When it comes to campus sexual misconduct proceedings, though, the federal government actually orders double jeopardy when schools already have an appeals process (allowing accusers to appeal not-guilty findings).
But have you ever heard of triple jeopardy in a college proceeding?
The University of Virginia is giving accusers yet another bite at the guilt apple under a new bylaw adopted by its Honor Committee, the student-run and student-elected body that enforces code violations.
The committee was responding to a gap in its enforcement authority, which until recently did not cover Title IX cases. Lying during a Title IX proceeding, for example, would not be functionally punishable under the old honor code.
The Foundation for Individual Rights in Education analyzes the new bylaw, which it says was devised in good faith but went horribly wrong in practice.
Most of the bylaw (page 17) binds the Honor Committee to “dismiss any report of an alleged Honor Offense” when the conduct was deemed “previously adjudicated” by the Title IX coordinator:
The Title IX Coordinator will deem conduct raised in an Honor report to have been “previously adjudicated” pursuant to the Title IX Policy when the allegations made in the Honor report arise from testimony or other evidence relevant to, and considered in the course of, an investigation and Formal Resolution of alleged Prohibited Conduct pursuant to the Title IX Policy.
Samantha Harris, FIRE’s vice president for procedural advocacy, explains that this section limits the committee’s jurisdiction to “issues that arise during a Title IX proceeding that were immaterial to the outcome of the case.” In other words, it could punish conduct that had nothing to do with the Title IX finding.
The triple-jeopardy provision shows up in the last sentence of the lengthy bylaw addition, and it basically contradicts the rest of it:
Notwithstanding the foregoing, the Executive Committee, by unanimous vote, may override the Title IX Coordinator’s decision if it determines that such decision represents a fundamental misapplication of the description of “previous adjudication” set forth above.
This is not a “failsafe option,” Harris argues.

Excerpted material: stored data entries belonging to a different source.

/-! Replacing a drain changes `drains` alone. -/

@[simp] theorem State.setDr_pending (e : Nat) (x : DrainSt) : (s.setDr e x).pending = s.pending := rfl
@[simp] theorem State.setDr_lcnt (e : Nat) (x : DrainSt) : (s.setDr e x).lcnt = s.lcnt := rfl
@[simp] theorem State.setDr_regs (e : Nat) (x : DrainSt) : (s.setDr e x).regs = s.regs := rfl
@[simp] theorem State.setDr_lcntHiN (e : Nat) (x : DrainSt) : (s.setDr e x).lcntHiN = s.lcntHiN := rfl
@[simp] theorem State.setDr_lcntHiS (e : Nat) (x : DrainSt) : (s.setDr e x).lcntHiS = s.lcntHiS := rfl
@[simp] theorem State.setDr_energyHiN (e : Nat) (x : DrainSt) : (s.setDr e x).energyHiN = s.energyHiN := rfl
@[simp] theorem State.setDr_energyHiS (e : Nat) (x : DrainSt) : (s.setDr e x).energyHiS = s.energyHiS := rfl
@[simp] theorem State.setDr_energy (e : Nat) (x : DrainSt) : (s.setDr e x).energy = s.energy := rfl
@[simp] theorem State.setDr_energyRem (e : Nat) (x : DrainSt) : (s.setDr e x).energyRem = s.energyRem := rfl
@[simp] theorem State.setDr_mem (e : Nat) (x : DrainSt) : (s.setDr e x).mem = s.mem := rfl
@[simp] theorem State.setDr_pins (e : Nat) (x : DrainSt) : (s.setDr e x).pins = s.pins := rfl
@[simp] theorem State.setDr_out (e : Nat) (x : DrainSt) : (s.setDr e x).out = s.out := rfl
@[simp] theorem State.setDr_msix (e : Nat) (x : DrainSt) : (s.setDr e x).msix = s.msix := rfl
@[simp] theorem State.setDr_qLost (e : Nat) (x : DrainSt) : (s.setDr e x).qLost = s.qLost := rfl
@[simp] theorem State.setDr_fetched (e : Nat) (x : DrainSt) : (s.setDr e x).fetched = s.fetched := rfl
@[simp] theorem State.setDr_arbs (e : Nat) (x : DrainSt) : (s.setDr e x).arbs = s.arbs := rfl
@[simp] theorem State.setDr_fires (e : Nat) (x : DrainSt) : (s.setDr e x).fires = s.fires := rfl
@[simp] theorem State.setDr_procs (e : Nat) (x : DrainSt) : (s.setDr e x).procs = s.procs := rfl
@[simp] theorem State.setDr_faults (e : Nat) (x : DrainSt) : (s.setDr e x).faults = s.faults := rfl
@[simp] theorem State.setDr_lk (e : Nat) (x : DrainSt) : (s.setDr e x).lk = s.lk := rfl
@[simp] theorem State.setDr_boot (e : Nat) (x : DrainSt) : (s.setDr e x).boot = s.boot := rfl
@[simp] theorem State.setDr_sec (e : Nat) (x : DrainSt) : (s.setDr e x).sec = s.sec := rfl
@[simp] theorem State.setDr_nor (e : Nat) (x : DrainSt) : (s.setDr e x).nor = s.nor := rfl
@[simp] theorem State.setDr_cores (e : Nat) (x : DrainSt) : (s.setDr e x).cores = s.cores := rfl
@[simp] theorem State.setDr_engines (e : Nat) (x : DrainSt) : (s.setDr e x).engines = s.engines := rfl
@[simp] theorem State.setDr_streams (e : Nat) (x : DrainSt) : (s.setDr e x).streams = s.streams := rfl
@[simp] theorem State.setDr_sect (e : Nat) (x : DrainSt) : (s.setDr e x).sect = s.sect := rfl
@[simp] theorem State.setDr_saved (e : Nat) (x : DrainSt) : (s.setDr e x).saved = s.saved := rfl
@[simp] theorem State.setDr_examine (e : Nat) (x : DrainSt) : (s.setDr e x).examine = s.examine := rfl
@[simp] theorem State.setDr_job (e : Nat) (x : DrainSt) : (s.setDr e x).job = s.job := rfl
@[simp] theorem State.setDr_hbmLast (e : Nat) (x : DrainSt) : (s.setDr e x).hbmLast = s.hbmLast := rfl
@[simp] theorem State.setDr_node (e : Nat) (x : DrainSt) : (s.setDr e x).node = s.node := rfl
@[simp] theorem State.setDr_fabIn (e : Nat) (x : DrainSt) : (s.setDr e x).fabIn = s.fabIn := rfl
@[simp] theorem State.setDr_ports (e : Nat) (x : DrainSt) : (s.setDr e x).ports = s.ports := rfl
@[simp] theorem State.setDr_xfers (e : Nat) (x : DrainSt) : (s.setDr e x).xfers = s.xfers := rfl
@[simp] theorem State.setDr_reqs (e : Nat) (x : DrainSt) : (s.setDr e x).reqs = s.reqs := rfl
@[simp] theorem State.setDr_nextTag (e : Nat) (x : DrainSt) : (s.setDr e x).nextTag = s.nextTag := rfl
@[simp] theorem State.setDr_atoms (e : Nat) (x : DrainSt) : (s.setDr e x).atoms = s.atoms := rfl
@[simp] theorem State.setDr_held (e : Nat) (x : DrainSt) : (s.setDr e x).held = s.held := rfl
@[simp] theorem State.setDr_chans (e : Nat) (x : DrainSt) : (s.setDr e x).chans = s.chans := rfl
@[simp] theorem State.setDr_routers (e : Nat) (x : DrainSt) : (s.setDr e x).routers = s.routers := rfl
@[simp] theorem State.setDr_rtags (e : Nat) (x : DrainSt) : (s.setDr e x).rtags = s.rtags := rfl
@[simp] theorem State.setDr_reads (e : Nat) (x : DrainSt) : (s.setDr e x).reads = s.reads := rfl
@[simp] theorem State.setDr_ues (e : Nat) (x : DrainSt) : (s.setDr e x).ues = s.ues := rfl
@[simp] theorem State.setDr_pool (e : Nat) (x : DrainSt) : (s.setDr e x).pool = s.pool := rfl
@[simp] theorem State.setDr_poolMd (e : Nat) (x : DrainSt) : (s.setDr e x).poolMd = s.poolMd := rfl
@[simp] theorem State.setDr_poolCl (e : Nat) (x : DrainSt) : (s.setDr e x).poolCl = s.poolCl := rfl
@[simp] theorem State.setDr_pf (e : Nat) (x : DrainSt) : (s.setDr e x).pf = s.pf := rfl
@[simp] theorem State.setDr_bar (e : Nat) (x : DrainSt) : (s.setDr e x).bar = s.bar := rfl
@[simp] theorem State.setDr_wcSnap (e : Nat) (x : DrainSt) : (s.setDr e x).wcSnap = s.wcSnap := rfl
@[simp] theorem State.setDr_replays (e : Nat) (x : DrainSt) : (s.setDr e x).replays = s.replays := rfl
@[simp] theorem State.setDr_fenced (e : Nat) (x : DrainSt) : (s.setDr e x).fenced = s.fenced := rfl
@[simp] theorem State.setDr_mapChanged (e : Nat) (x : DrainSt) : (s.setDr e x).mapChanged = s.mapChanged := rfl
@[simp] theorem State.setDr_wakeReq (e : Nat) (x : DrainSt) : (s.setDr e x).wakeReq = s.wakeReq := rfl
@[simp] theorem State.setDr_prms (e : Nat) (x : DrainSt) : (s.setDr e x).prms = s.prms := rfl
@[simp] theorem State.setDr_upds (e : Nat) (x : DrainSt) : (s.setDr e x).upds = s.upds := rfl
@[simp] theorem State.setDr_snap (e : Nat) (x : DrainSt) : (s.setDr e x).snap = s.snap := rfl
@[simp] theorem State.setDr_ckpt (e : Nat) (x : DrainSt) : (s.setDr e x).ckpt = s.ckpt := rfl
@[simp] theorem State.setDr_arbLast (e : Nat) (x : DrainSt) : (s.setDr e x).arbLast = s.arbLast := rfl
@[simp] theorem State.setDr_copies (e : Nat) (x : DrainSt) : (s.setDr e x).copies = s.copies := rfl
@[simp] theorem State.setDr_sto (e : Nat) (x : DrainSt) : (s.setDr e x).sto = s.sto := rfl
@[simp] theorem State.setDr_regPend (e : Nat) (x : DrainSt) : (s.setDr e x).regPend = s.regPend := rfl
@[simp] theorem State.setDr_scaleRets (e : Nat) (x : DrainSt) : (s.setDr e x).scaleRets = s.scaleRets := rfl
@[simp] theorem State.setDr_netTrain (e : Nat) (x : DrainSt) : (s.setDr e x).netTrain = s.netTrain := rfl
@[simp] theorem State.setDr_slp (e : Nat) (x : DrainSt) : (s.setDr e x).slp = s.slp := rfl
@[simp] theorem State.setDr_fwTodo (e : Nat) (x : DrainSt) : (s.setDr e x).fwTodo = s.fwTodo := rfl
@[simp] theorem State.setDr_ibiByte (e : Nat) (x : DrainSt) : (s.setDr e x).ibiByte = s.ibiByte := rfl
@[simp] theorem State.setDr_freeIx (e : Nat) (x : DrainSt) : (s.setDr e x).freeIx = s.freeIx := rfl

It’s an invitation for mob rule, since any not-guilty finding by the Title IX apparatus is likely to outrage campus activists and direct their attention to the Honor Committee.
She notes that multiple court rulings highlight colleges punishing accused students in apparent response to public pressure, not because of the strength of the evidence against them.
“For the same reasons of fundamental fairness that our criminal justice system does not allow those accused of crimes to face double jeopardy, colleges and universities should not force their students to face multiple hearings for what is effectively the same charge,” Harris writes.
We already know that students chill their expression for fear of what their peers will think of their personal views. Why would we expect that they can withstand peer pressure when they have the power to actually change something: the exoneration of a student accused of sexual misconduct?